## [WHAT IS NEEDED]
Report each line of the entries below that includes "constructor".

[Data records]
______
theorem mergeLoop_spec (syms : List Symbol) : ∀ (rounds : Nat) (active : List NodeIx) (next : Nat) (nodes : Vector Node 513) (w : Vector Sum 513),
    MergeInv nodes w active next syms → active ≠ [] → active.length ≤ rounds + 1 → next + active.length ≤ 514 →
    ∃ root : NodeIx, root.val + 2 = next + active.length ∧
      Forest (mergeLoop rounds active next nodes w).1 [root] (next + active.length - 1) syms ∧
      (∀ x : NodeIx, x.val < next → (mergeLoop rounds active next nodes w).1.get x = nodes.get x ∧ (mergeLoop rounds active next nodes w).2.get x = w.get x) ∧
      (∀ x : NodeIx, next ≤ x.val → x ≤ root → Merged (mergeLoop rounds active next nodes w).1 (mergeLoop rounds active next nodes w).2 x) := by
  have one : ∀ (rounds : Nat) (r : NodeIx) (next : Nat) (nodes : Vector Node 513) (w : Vector Sum 513),
      MergeInv nodes w [r] next syms → next + 1 ≤ 514 →
      ∃ root : NodeIx, root.val + 2 = next + 1 ∧
        Forest (mergeLoop rounds [r] next nodes w).1 [root] (next + 1 - 1) syms ∧
        (∀ x : NodeIx, x.val < next → (mergeLoop rounds [r] next nodes w).1.get x = nodes.get x ∧ (mergeLoop rounds [r] next nodes w).2.get x = w.get x) ∧
        (∀ x : NodeIx, next ≤ x.val → x ≤ root → Merged (mergeLoop rounds [r] next nodes w).1 (mergeLoop rounds [r] next nodes w).2 x) := by
    intro rounds r next nodes w h hn
    rw [mergeLoop_one]
    have hr : r.val < next := h.forest.active_lt r (by simp)
    let y : NodeIx := ⟨next - 1, by omega⟩
    have hy : y ∈ [r] := by
      refine (h.isActive y).mpr ⟨by simp [y]; omega, fun z l r hz hzn => ?_⟩
      have := h.below z l r hz hzn
      constructor <;> intro e <;> rw [← e] at this <;> simp [y] at this <;> omega
    simp only [List.mem_singleton] at hy
    have hv : r.val = next - 1 := by rw [← hy]
    refine ⟨r, by omega, by simpa using h.forest, fun x _ => ⟨rfl, rfl⟩, fun x h1 h2 => ?_⟩
    have : x.val ≤ r.val := h2
    omega
  intro rounds
  induction rounds with
  | zero =>
    intro active next nodes w h hne hl hn
    match active, hne, hl with
    | [r], _, _ => exact one 0 r next nodes w h hn
  | succ k ih =>
    intro active next nodes w h hne hl hn
    by_cases h1 : active.length = 1
    · match active, h1 with
      | [r], _ => exact one (k + 1) r next nodes w h hn
    · have hlen : 2 ≤ active.length := by
        have := List.length_pos_of_ne_nil hne
        omega
      have hnd := h.forest.nodup
      obtain ⟨a, b, ha, hb, hmin, hmin2, heq⟩ := mergeLoop_round k active next nodes w hlen hnd
      have hba : b ≠ a := fun e => by rw [e] at hb; exact (List.Nodup.not_mem_erase hnd) hb
      have hb' : b ∈ active := List.mem_of_mem_erase hb
      have hx513 : next < 513 := by omega
      let x0 : NodeIx := Fin.ofNat 513 next
      have hx0 : x0.val = next := Nat.mod_eq_of_lt hx513
      let nodes' := nodes.setIfInBounds next (.int a b)
      let w' := w.setIfInBounds next (w.get a + w.get b)
      have hset : nodes' = nodes.set x0.val (.int a b) x0.isLt := by
        simp only [nodes', hx0]; exact set_eq_setIfInBounds _ _ hx513 _
      have hsetw : w' = w.set x0.val (w.get a + w.get b) x0.isLt := by
        simp only [w', hx0]; exact set_eq_setIfInBounds _ _ hx513 _
      have hne' : ∀ y : NodeIx, y.val < next → x0 ≠ y := fun y hy e => by rw [← e, hx0] at hy; omega
      have hnold : ∀ y : NodeIx, y.val < next → nodes'.get y = nodes.get y := fun y hy => by rw [hset]; exact get_set_ne _ (hne' y hy) _
      have hwold : ∀ y : NodeIx, y.val < next → w'.get y = w.get y := fun y hy => by rw [hsetw]; exact get_set_ne _ (hne' y hy) _
      have hnnew : nodes'.get x0 = .int a b := by rw [hset]; exact get_set_self ..
      have hwnew : w'.get x0 = w.get a + w.get b := by rw [hsetw]; exact get_set_self ..
      have hal := h.forest.active_lt a ha
      have hbl := h.forest.active_lt b hb'
      have hperm : active.Perm (a :: b :: (active.erase a).erase b) :=
        (List.perm_cons_erase ha).trans ((List.perm_cons_erase hb).cons a)
      have htot : total w active = (w.get a).toNat + ((w.get b).toNat + total w ((active.erase a).erase b)) := by
        rw [total_perm hperm]; simp [total]
      have hsum : (w.get a + w.get b).toNat = (w.get a).toNat + (w.get b).toNat := by
        rw [BitVec.toNat_add, Nat.mod_eq_of_lt]
        have := h.sum
        omega
      have hrest_lt : ∀ y ∈ (active.erase a).erase b, y.val < next := fun y hy => h.forest.active_lt y (List.mem_of_mem_erase (List.mem_of_mem_erase hy))
      have hinv : MergeInv nodes' w' (((active.erase a).erase b) ++ [x0]) (next + 1) syms := by
        refine ⟨h.forest.join hx513 ha hb, fun y => ?_, fun z l r hz hzn => ?_, ?_⟩
        · rw [List.mem_append, List.mem_singleton]
          have hmem : y ∈ (active.erase a).erase b ↔ y ≠ b ∧ y ≠ a ∧ y ∈ active := by
            rw [(hnd.erase a).mem_erase_iff, hnd.mem_erase_iff]
          rw [hmem, h.isActive y]
          constructor
          · rintro (⟨hyb, hya, hy, hch⟩ | rfl)
            · refine ⟨by omega, fun z l r hz hzn => ?_⟩
              rcases Nat.lt_succ_iff_lt_or_eq.mp hz with hz | hz
              · exact hch z l r hz (by rw [← hnold z hz]; exact hzn)
              · have : z = x0 := Fin.ext (hz.trans hx0.symm)
                rw [this, hnnew] at hzn
                obtain ⟨rfl, rfl⟩ := Node.int.inj hzn
                exact ⟨hya, hyb⟩
            · refine ⟨by omega, fun z l r hz hzn => ?_⟩
              rcases Nat.lt_succ_iff_lt_or_eq.mp hz with hz | hz
              · have := h.below z l r hz (by rw [← hnold z hz]; exact hzn)
                exact ⟨hne' l (by omega), hne' r (by omega)⟩
              · have : z = x0 := Fin.ext (hz.trans hx0.symm)
                rw [this, hnnew] at hzn
                obtain ⟨rfl, rfl⟩ := Node.int.inj hzn
                exact ⟨hne' _ hal, hne' _ hbl⟩
          · rintro ⟨hy, hch⟩
            rcases Nat.lt_succ_iff_lt_or_eq.mp hy with hy | hy
            · left
              have := hch x0 a b (by omega) hnnew
              exact ⟨this.2, this.1, hy, fun z l r hz hzn => hch z l r (by omega) (by rw [hnold z hz]; exact hzn)⟩
            · right; exact Fin.ext (hy.trans hx0.symm)
        · rcases Nat.lt_succ_iff_lt_or_eq.mp hz with hz | hz
          · exact h.below z l r hz (by rw [← hnold z hz]; exact hzn)
          · have : z = x0 := Fin.ext (hz.trans hx0.symm)
            rw [this, hnnew] at hzn
            obtain ⟨rfl, rfl⟩ := Node.int.inj hzn
            omega
        · have e : total w' (((active.erase a).erase b) ++ [x0]) = total w ((active.erase a).erase b) + (w'.get x0).toNat := by
            rw [← total_congr (fun y hy => hwold y (hrest_lt y hy))]
            simp [total]
          rw [e, hwnew, hsum]
          have := h.sum
          omega
      have hlen' : (((active.erase a).erase b) ++ [x0]).length = active.length - 1 := by
        have e1 := List.length_erase_of_mem ha
        have e2 := List.length_erase_of_mem hb
        simp; omega
      obtain ⟨root, r1, r2, r3, r4⟩ := ih _ (next + 1) nodes' w' hinv (by simp) (by omega) (by omega)
      rw [hlen'] at r1 r2
      rw [heq]
      refine ⟨root, by omega, by rw [show next + active.length - 1 = next + 1 + (active.length - 1) - 1 by omega]; exact r2, fun x hx => ?_, fun x h1 h2 => ?_⟩
      · have := r3 x (by omega)
        rw [hnold x hx, hwold x hx] at this
        exact this
      · rcases Nat.eq_or_lt_of_le h1 with h1 | h1
        · have hxx : x = x0 := Fin.ext (h1.symm.trans hx0.symm)
          subst hxx
          have q := r3 x0 (by omega)
          rw [hnnew, hwnew] at q
          have hact : ∀ y : NodeIx, y ∈ active ↔ (y < x0 ∧ ∀ z l r : NodeIx, z < x0 → (mergeLoop k (((active.erase a).erase b) ++ [x0]) (next + 1) nodes' w').1.get z = .int l r → y ≠ l ∧ y ≠ r) := by
            intro y
            rw [h.isActive y]
            have hlt : ∀ z : NodeIx, z < x0 ↔ z.val < next := fun z => by rw [← hx0]; rfl
            rw [hlt]
            refine and_congr_right fun _ => ?_
            refine forall_congr' fun z => forall_congr' fun l => forall_congr' fun r => ?_
            rw [hlt]
            refine forall_congr' fun hz => ?_
            rw [(r3 z (by omega)).1, hnold z hz]
          have hW : ∀ y ∈ active, (mergeLoop k (((active.erase a).erase b) ++ [x0]) (next + 1) nodes' w').2.get y = w.get y := by
            intro y hy
            have hy := h.forest.active_lt y hy
            rw [(r3 y (by omega)).2, hwold y hy]
          refine ⟨a, b, q.1, ⟨(hact a).mp ha, (hact b).mp hb', hba.symm, fun y hy hne => ?_, fun y hy hne hne2 => ?_⟩, ?_⟩
          · have hy := (hact y).mpr hy
            rw [ranksBefore_congr (hW a ha) (hW y hy)]
            exact hmin y hy hne
          · have hy := (hact y).mpr hy
            rw [ranksBefore_congr (hW b hb') (hW y hy)]
            exact hmin2 y hy hne hne2
          · rw [q.2, hsum, hW a ha, hW b hb']
        · exact r4 x h1 h2

/-! ### The code table -/

theorem walkCodes_spec {nodes : Vector Node 513} (sh : Shape) :
    ∀ (fuel : Nat) (p : List Bool) (t : Vector CodeEntry 257), sh.symbols.length ≤ fuel → sh.fits nodes → sh.symbols.Nodup →
      (∀ c ∈ sh.codes, (walkCodes nodes fuel sh.root p t).get c.1 = leafEntry (p ++ c.2)) ∧
      ∀ y, y ∉ sh.symbols → (walkCodes nodes fuel sh.root p t).get y = t.get y := by
  induction sh with
  | leaf x sym =>
    intro fuel p t hfuel hf _
    obtain ⟨k, rfl⟩ : ∃ k, fuel = k + 1 := ⟨fuel - 1, by simp [Shape.symbols] at hfuel; omega⟩
    have hn : nodes.get (Shape.leaf x sym).root = .leaf sym := hf
    have e : walkCodes nodes (k + 1) (Shape.leaf x sym).root p t = t.set sym.val (leafEntry p) sym.isLt := by
      conv_lhs => unfold walkCodes
      rw [hn]
    rw [e]
    refine ⟨fun c hc => ?_, fun y hy => get_set_ne _ (fun h => hy (by simp [Shape.symbols, h])) _⟩
    simp only [Shape.codes, List.mem_singleton] at hc
    subst hc
    rw [get_set_self, List.append_nil]
  | int x l r hl hr =>
    intro fuel p t hfuel hf hnd
    obtain ⟨hn, hfl, hfr⟩ := hf
    have h1 := List.length_pos_of_ne_nil l.symbols_ne_nil
    have h2 := List.length_pos_of_ne_nil r.symbols_ne_nil
    simp only [Shape.symbols, List.length_append] at hfuel
    obtain ⟨k, rfl⟩ : ∃ k, fuel = k + 1 := ⟨fuel - 1, by omega⟩
    have hn : nodes.get (Shape.int x l r).root = .int l.root r.root := hn
    have e : walkCodes nodes (k + 1) (Shape.int x l r).root p t =
        walkCodes nodes k r.root (p ++ [true]) (walkCodes nodes k l.root (p ++ [false]) t) := by
      conv_lhs => unfold walkCodes
      rw [hn]
    rw [e]
    simp only [Shape.symbols, List.nodup_append] at hnd
    obtain ⟨a1, a2⟩ := hl k (p ++ [false]) t (by omega) hfl hnd.1
    obtain ⟨b1, b2⟩ := hr k (p ++ [true]) (walkCodes nodes k l.root (p ++ [false]) t) (by omega) hfr hnd.2.1
    refine ⟨fun c hc => ?_, fun y hy => ?_⟩
    · simp only [Shape.codes, List.mem_append, List.mem_map] at hc
      rcases hc with ⟨d, hd, rfl⟩ | ⟨d, hd, rfl⟩
      · have hm : d.1 ∈ l.symbols := Shape.mem_symbols.mpr ⟨d, hd, rfl⟩
        rw [b2 d.1 (fun h => hnd.2.2 _ hm _ h rfl), a1 d hd, List.append_assoc]
        rfl
      · rw [b1 d hd, List.append_assoc]
        rfl
    · simp only [Shape.symbols, List.mem_append, not_or] at hy
      rw [b2 y hy.2, a2 y hy.1]

/-- `BuildCodes` gives every leaf its root-to-leaf path, and no other symbol a code (42_tree_build.md R228). -/
theorem buildCodes_spec {nodes : Vector Node 513} {sh : Shape} (hf : sh.fits nodes) (hnd : sh.symbols.Nodup) :
    (∀ c ∈ sh.codes, (buildCodes nodes sh.root).get c.1 = leafEntry c.2) ∧
      ∀ y, y ∉ sh.symbols → (buildCodes nodes sh.root).get y = CodeEntry.absent := by
  have hl : sh.symbols.length ≤ 513 := by
    have := hnd.length_le_card
    simp at this
    omega
  obtain ⟨h1, h2⟩ := walkCodes_spec (nodes := nodes) sh 513 [] (.replicate 257 CodeEntry.absent) hl hf hnd
  exact ⟨h1, fun y hy => (h2 y hy).trans (get_replicate ..)⟩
______
## [TASK ANSWER]
      constructor <;> intro e <;> rw [← e] at this <;> simp [y] at this <;> omega
          constructor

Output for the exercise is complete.